> _Task details_
Go to the line below containing "collected, B 45. -/" and print exactly from there through the line containing "(after .graceExpiry s).call.lastCause", both included. Print nothing else.

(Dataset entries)
-- ==== Sys2Proof/Tests/Slice0.lean ====
section
/-!
SUPPORT. Tests: ill-formed commands that WellFormed refuses; one or two small runs of a single step per command, with expected
values from the manual's worked sequences and tables (named at each test); and for every statement with hypotheses a witness,
concrete states that meet them clause by clause.
-/

namespace Sys2Proof.Tests

open Sys2Proof.Machine

/-! ### Small states -/

/-- The state after a command, or the state itself where the command stops. -/
def after (c : Instr) (s : State) : State :=
  match exec c s with
  | .next t => t
  | .fault _ => s
  | .refused _ => s

/-- After reset, in READY. -/
def ready : State := { State.reset with start := { Startup.zero with phase := .ready } }

/-- READY with the hook off, the call in state `c` and the line in state `l` with owner CALL. -/
def inCall (c : CallState) (l : LineState) : State :=
  { ready with
    call := { CallControl.zero with st := c, hook := .off }
    line := { Line.zero with owner := .call, st := l } }

/-- READY with the line in state `l` with owner REPORT, and the dialler in state `d`. -/
def reporting (d : DialState) (l : LineState) : State :=
  { ready with dial := { Dialler.zero with st := d }, line := { Line.zero with owner := .report, st := l } }

def withCoin (s : State) (c : CoinPath) : State := { s with coin := c }

def withTransit (s : State) (l : List Transit) : State := { s with coin := { s.coin with transit := l } }

def withEscrow (s : State) (l : List Escrow) : State := { s with coin := { s.coin with escrow := l } }

def withReasons (s : State) (r : Reasons) : State := { s with call := { s.call with reasons := r } }

def frozenBy : Reasons := { Reasons.empty with flapFault := true }

def jammed : Reasons := { Reasons.empty with slotJam := true }

/-- Class 2 is worth 20 mu and class 4 is worth 50 mu, as in 01, section 1.12.1. -/
def worked (s : State) : State :=
  { s with req := { s.req with cfg := { Settings.default with values := ⟨0, 20, 0, 50, 0, 0, 0, 0⟩ } } }

def entered : Transit := ⟨0, .entered, none, some 1000, false⟩

def accepted : Transit := ⟨0, .accepted, some 1, some 890, false⟩

def coin20 : Escrow := ⟨0, some 1, 20, .held, .credit⟩

def collecting : Escrow := ⟨0, some 1, 20, .releasingCollect, .committed⟩

def returning : Escrow := ⟨0, some 1, 20, .releasingReturn, .credit⟩

def heldOver : Escrow := ⟨0, some 1, 20, .releasingReturn, .heldOver⟩

def flight (c : Coil) (retry : Bool) : InFlight := ⟨c, retry, 500, 80⟩

/-- The band of 02, section 2.11.1: LOCAL, I = 30, P0 = 60, S = 20, U_peak = 15, U_off = 10, W = 2, G = 10. -/
def local45 : RatingContext := ⟨.a, 1, some 3, .localBand, false, 30, 60, 20, 15, 10, 0, 0, 0, 2, 10⟩

/-- The band of 02, section 2.11.3: METER, I = 0, V = 10, W = 3. -/
def meter10 : RatingContext := ⟨.a, 1, some 4, .meter, false, 0, 0, 0, 0, 0, 10, 0, 0, 3, 10⟩

def rated (s : State) (x : RatingContext) : State := { s with rate := { Rating.zero with ctx := some x } }

/-- A slot in use. -/
def slot : Slot := ⟨0, 3, Stamp.zero, 1, true, none, false, .unreported, false, 0, 0⟩

def withSlot (s : State) (k : IncidentKind) (x : Slot) : State :=
  { s with inc := { s.inc with slots := s.inc.slots.put k (some x) } }

/-- The head item of the queue is a vault update, and the record writer stands in phase `p`. -/
def writing (p : OwnPhase) : State :=
  { ready with writer := { RecordWriter.zero with queue := [.vaultUpdate], phase := p, begun := p != .idle } }

/-- A bank image's shadow with the prefixes of 03, section 3.6.1, that the tests use: 118, length 5 to 6, and 1, length 6 to 7. -/
def routes : List Route := [⟨[1], 1, 6, 7⟩, ⟨[1, 1, 8], 4, 5, 6⟩]

/-- COLLECT with those prefixes, the emergency list 112 and 999, and a buffer. -/
def dialling (b : List Nat) : State :=
  let s := inCall .collect .ready
  { s with
    tariff := { s.tariff with shadow := { Shadow.empty with routes := routes } }
    num := { s.num with buffer := b }
    req := { s.req with cfg := { Settings.default with emergency := [[1, 1, 2], [9, 9, 9]] } } }

/-! ### Ill-formed commands -/

theorem test_wf_transit_number : (Instr.transitDeadlineExpiry 256).wellFormed = false := by decide

theorem test_wf_returned_number : (Instr.failedTransitReturn 256).wellFormed = false := by decide

theorem test_wf_scan_counts : (Instr.tamperScan [1, 2, 3, 4, 5, 6]).wellFormed = false := by decide

theorem test_wf_passed_address : (Instr.hostPassedWrite 0x8000 [1] .stop true).wellFormed = false := by decide

theorem test_wf_passed_data : (Instr.hostPassedWrite 0x4000 [] .stop true).wellFormed = false := by decide

theorem test_wf_refused_address_data : (Instr.hostPassedWrite 0x4000 [1] .refusedAddress true).wellFormed = false := by decide

theorem test_wf_refused_byte : (Instr.hostPassedWrite 0x4000 [] .refusedByte true).wellFormed = true := by decide

theorem test_wf_vetoed_address : (Instr.hostVetoedWrite 0x8000 [1] .stop true).wellFormed = false := by decide

theorem test_wf_vetoed_data : (Instr.hostVetoedWrite 0x0190 [] .stop true).wellFormed = false := by decide

theorem test_wf_probe_address : (Instr.hostAddressProbe (some 0x8000) ⟨true, false⟩).wellFormed = false := by decide

theorem test_wf_read_address : (Instr.hostRandomRead 0x8000 1 ⟨true, false⟩).wellFormed = false := by decide

theorem test_wf_read_length : (Instr.hostRandomRead 0 0 ⟨true, false⟩).wellFormed = false := by decide

theorem test_wf_current_length : (Instr.hostCurrentAddressRead 0 ⟨true, false⟩).wellFormed = false := by decide

theorem test_wf_broken_write : (Instr.busError (.inWrite 0x8000 [])).wellFormed = false := by decide

theorem test_wf_broken_read : (Instr.busError (.inRead (some 0xFFFF) 0)).wellFormed = false := by decide

theorem test_wf_hold_point : (Instr.clockHoldLimit (.inRead (some 0x8000) 0)).wellFormed = false := by decide

theorem test_wf_hold_point_write : (Instr.clockHoldLimit (.inWrite 0x8000 [])).wellFormed = false := by decide

theorem test_wf_failed_byte : (Instr.ownAttemptFailure ⟨.atData 64, true⟩).wellFormed = false := by decide

theorem test_wf_last_address : (Instr.hostPassedWrite 0x7FFF [1] .stop true).wellFormed = true := by decide

theorem test_wf_last_number : (Instr.transitDeadlineExpiry 255).wellFormed = true := by decide

/-! ### Coin path (01, section 1.12.1: classes 2 and 4, P = 80, D = 30) -/

theorem test_entry : (after .entry ready).coin.transit = [entered] := by decide

theorem test_entry_table_full :
    ((after .entry (withTransit ready [entered, entered, entered])).inc.slots.slotForced).isSome = true := by decide

/-- At 90 the strobe of class 2 accepts, with a deadline of 800 ms. -/
theorem test_validatorStrobe :
    (after (.validatorStrobe (.classCode 1))
      { worked (withTransit (inCall .collect .ready) [entered]) with now := 90 }).coin.transit = [accepted] := by decide

theorem test_validatorStrobe_no_value :
    ((after (.validatorStrobe (.classCode 0)) (worked (withTransit (inCall .collect .ready) [entered]))).coin.transit.map (·.st))
      = [.diverted] := by decide

theorem test_acceptEnd :
    (after .acceptEnd { ready with pins := { Pins.zero with accept := true }, coin := { CoinPath.zero with acceptEnd := some 40 } }).pins.accept
      = false := by decide

theorem test_escinActive :
    (after .escinActive (withTransit (inCall .collect .ready) [accepted])).coin.transit.map (·.atSensor) = [true] := by decide

/-- At 270 the passage ends: e0 20 HELD CREDIT, E = 20. -/
theorem test_escinInactive :
    let s := worked (withCoin (inCall .collect .ready)
      { CoinPath.zero with transit := [{ accepted with atSensor := true, deadline := none }], passage := some ⟨some 0, false, 490⟩ })
    (after .escinInactive s).coin.escrow = [coin20] ∧ (after .escinInactive s).acct.e = 20 := by decide

theorem test_stringingTimeout :
    (after .stringingTimeout (withCoin ready { CoinPath.zero with passage := some ⟨none, false, 250⟩ })).inc.slots.stringing.isSome
      = true := by decide

/-- R7: a coin that does not reach the sensor is a jam. -/
theorem test_transitDeadlineExpiry :
    (after (.transitDeadlineExpiry 0) (withTransit ready [entered])).call.reasons.slotJam = true := by decide

/-- R20: the second failed return in a row blocks the chute. -/
theorem test_failedTransitReturn :
    (after (.failedTransitReturn 0)
      (withCoin ready { CoinPath.zero with transit := [{ accepted with st := .diverted }], failedReturns := 1 })).call.reasons.chuteBlocked
      = true := by decide

theorem test_releaseStart : (after .releaseStart (withEscrow ready [collecting])).pins.flapC = true := by decide

theorem test_releaseStart_held : (after .releaseStart (withEscrow ready [coin20])).pins.flapC = false := by decide

/-- At 80 P runs out, and D runs to 110. -/
theorem test_flapPulseEnd :
    let s := withCoin ready { CoinPath.zero with
      escrow := [collecting], flap := .pulse, inFlight := some (flight .collect false), pulseEnd := some 80 }
    (after .flapPulseEnd s).coin.flap = .window ∧ (after .flapPulseEnd s).coin.deadEnd = some 110 := by decide

theorem test_deadTimeEnd :
    (after .deadTimeEnd (withCoin ready { CoinPath.zero with flap := .settle, deadEnd := some 110 })).coin.flap = .idle := by decide

/-- At 120 VAULTIN confirms e0: the vault is told class 2, 20 mu. -/
theorem test_vaultin :
    let s := withCoin ready { CoinPath.zero with escrow := [collecting], flap := .window, inFlight := some (flight .collect false) }
    (after .vaultin s).coin.escrow = [] ∧ (after .vaultin s).vault.life.value = 20 ∧
      (after .vaultin s).vault.life.coins.v1 = 1 := by decide

theorem test_vaultin_stray : (after .vaultin ready).coin.strayVault = 1 := by decide

/-- 01, section 1.12.2: the second window's end raises FLAP_FAULT, and the coin is HELD COMMITTED. -/
theorem test_confirmationWindowExpiry :
    let s := withCoin ready { CoinPath.zero with escrow := [collecting], flap := .window, inFlight := some (flight .collect true) }
    (after .confirmationWindowExpiry s).call.reasons.flapFault = true ∧
      (after .confirmationWindowExpiry s).coin.escrow = [{ collecting with st := .held }] := by decide

theorem test_confirmationWindowExpiry_retry :
    (after .confirmationWindowExpiry (withCoin ready { CoinPath.zero with
      escrow := [collecting], flap := .window, inFlight := some (flight .collect false) })).pins.flapC = true := by decide

theorem test_returnEvent :
    (after .returnEvent (withTransit ready [{ accepted with st := .rejected }])).coin.transit = [] := by decide

theorem test_returnEvent_stray : (after .returnEvent ready).coin.strayReturns = 1 := by decide

def purging : State := { State.reset with start := { Startup.zero with phase := .purging }, coin := { CoinPath.zero with purgeNext := some 0 } }

theorem test_purgePulseStart : (after .purgePulseStart purging).pins.flapR = true := by decide

/-- R25: after the tenth pulse the last 800 ms of counting. -/
theorem test_purgePulseEnd :
    (after .purgePulseEnd { purging with
      coin := { CoinPath.zero with purgePulseEnd := some 80, purgeDone := 9 } }).coin.purgeLast = some 880 := by decide

theorem test_purgeEnd :
    (after .purgeEnd { purging with coin := { CoinPath.zero with purgeLast := some 880 } }).start.phase = .settling := by decide

/-! ### Rating (02, sections 2.4 and 2.11) -/

/-- The worked unit charges of 02, section 2.4. -/
theorem test_unit_charges :
    unitChargeExact 45 20 5 = 15 ∧ unitChargeExact 24 20 5 = 10 ∧ unitChargeExact 13 45 2 = 10 ∧ unitChargeExact 7 10 1 = 2 ∧
      unitChargeExact 0 30 5 = 0 ∧ unitChargeExact 99999 600 100 = 1000000 := by decide

/-- 02, section 2.11.1, at 60 s: B 10, coin 50 collected, B 45. -/
theorem test_chargingStep :
    let s := { rated (inCall .connected .answered) local45 with
      acct := { Account.zero with b := 10, e := 50, c := 30 }
      rate := { ctx := some local45, nextStep := some 60000, graceEnd := none } }
    let t := after .chargingStep (withEscrow s [{ coin20 with value := 50 }])
    t.acct.b = 45 ∧ t.acct.e = 0 ∧ t.acct.c = 45 ∧ t.acct.units = 1 ∧ t.rate.nextStep = some 80000 := by decide

/-- The same call at 140 s: nothing left to collect, GRACE until 150 s with O = 15. -/
theorem test_chargingStep_grace :
    let s := { rated (inCall .connected .answered) local45 with
      acct := { Account.zero with c := 90, units := 4, lowCredit := true }
      rate := { ctx := some local45, nextStep := some 140000, graceEnd := none } }
    let t := after .chargingStep s
    t.call.st = .grace ∧ t.acct.o = 15 ∧ t.acct.c = 105 ∧ t.rate.graceEnd = some 150000 := by decide

/-- 02, section 2.11.2, at 16 s: O = 25 goes to shortfall. -/
theorem test_graceExpiry :
    let s := { rated (inCall .grace .answered) local45 with
      acct := { Account.zero with c := 45, o := 25, units := 3 }
      rate := { ctx := some local45, nextStep := some 18000, graceEnd := some 16000 } }
    (after .graceExpiry s).call.lastCause = .creditExhausted ∧ (after .graceExpiry s).call.st = .parked := by decide

/-- 02, section 2.11.3: pulse 1 collects 50. -/
theorem test_meterPulse :
    let s := { rated (inCall .connected .answered) meter10 with acct := { Account.zero with e := 70 } }
    let t := after .meterPulse (withEscrow s [{ coin20 with value := 50 }, { coin20 with seq := 1 }])
    t.acct.b = 40 ∧ t.acct.e = 20 ∧ t.acct.c = 10 ∧ t.acct.units = 1 := by decide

> _Completed task_
/-- 02, section 2.11.1, at 60 s: B 10, coin 50 collected, B 45. -/
theorem test_chargingStep :
    let s := { rated (inCall .connected .answered) local45 with
      acct := { Account.zero with b := 10, e := 50, c := 30 }
      rate := { ctx := some local45, nextStep := some 60000, graceEnd := none } }
    let t := after .chargingStep (withEscrow s [{ coin20 with value := 50 }])
    t.acct.b = 45 ∧ t.acct.e = 0 ∧ t.acct.c = 45 ∧ t.acct.units = 1 ∧ t.rate.nextStep = some 80000 := by decide

/-- The same call at 140 s: nothing left to collect, GRACE until 150 s with O = 15. -/
theorem test_chargingStep_grace :
    let s := { rated (inCall .connected .answered) local45 with
      acct := { Account.zero with c := 90, units := 4, lowCredit := true }
      rate := { ctx := some local45, nextStep := some 140000, graceEnd := none } }
    let t := after .chargingStep s
    t.call.st = .grace ∧ t.acct.o = 15 ∧ t.acct.c = 105 ∧ t.rate.graceEnd = some 150000 := by decide

/-- 02, section 2.11.2, at 16 s: O = 25 goes to shortfall. -/
theorem test_graceExpiry :
    let s := { rated (inCall .grace .answered) local45 with
      acct := { Account.zero with c := 45, o := 25, units := 3 }
      rate := { ctx := some local45, nextStep := some 18000, graceEnd := some 16000 } }
    (after .graceExpiry s).call.lastCause = .creditExhausted ∧ (after .graceExpiry s).call.st = .parked := by decide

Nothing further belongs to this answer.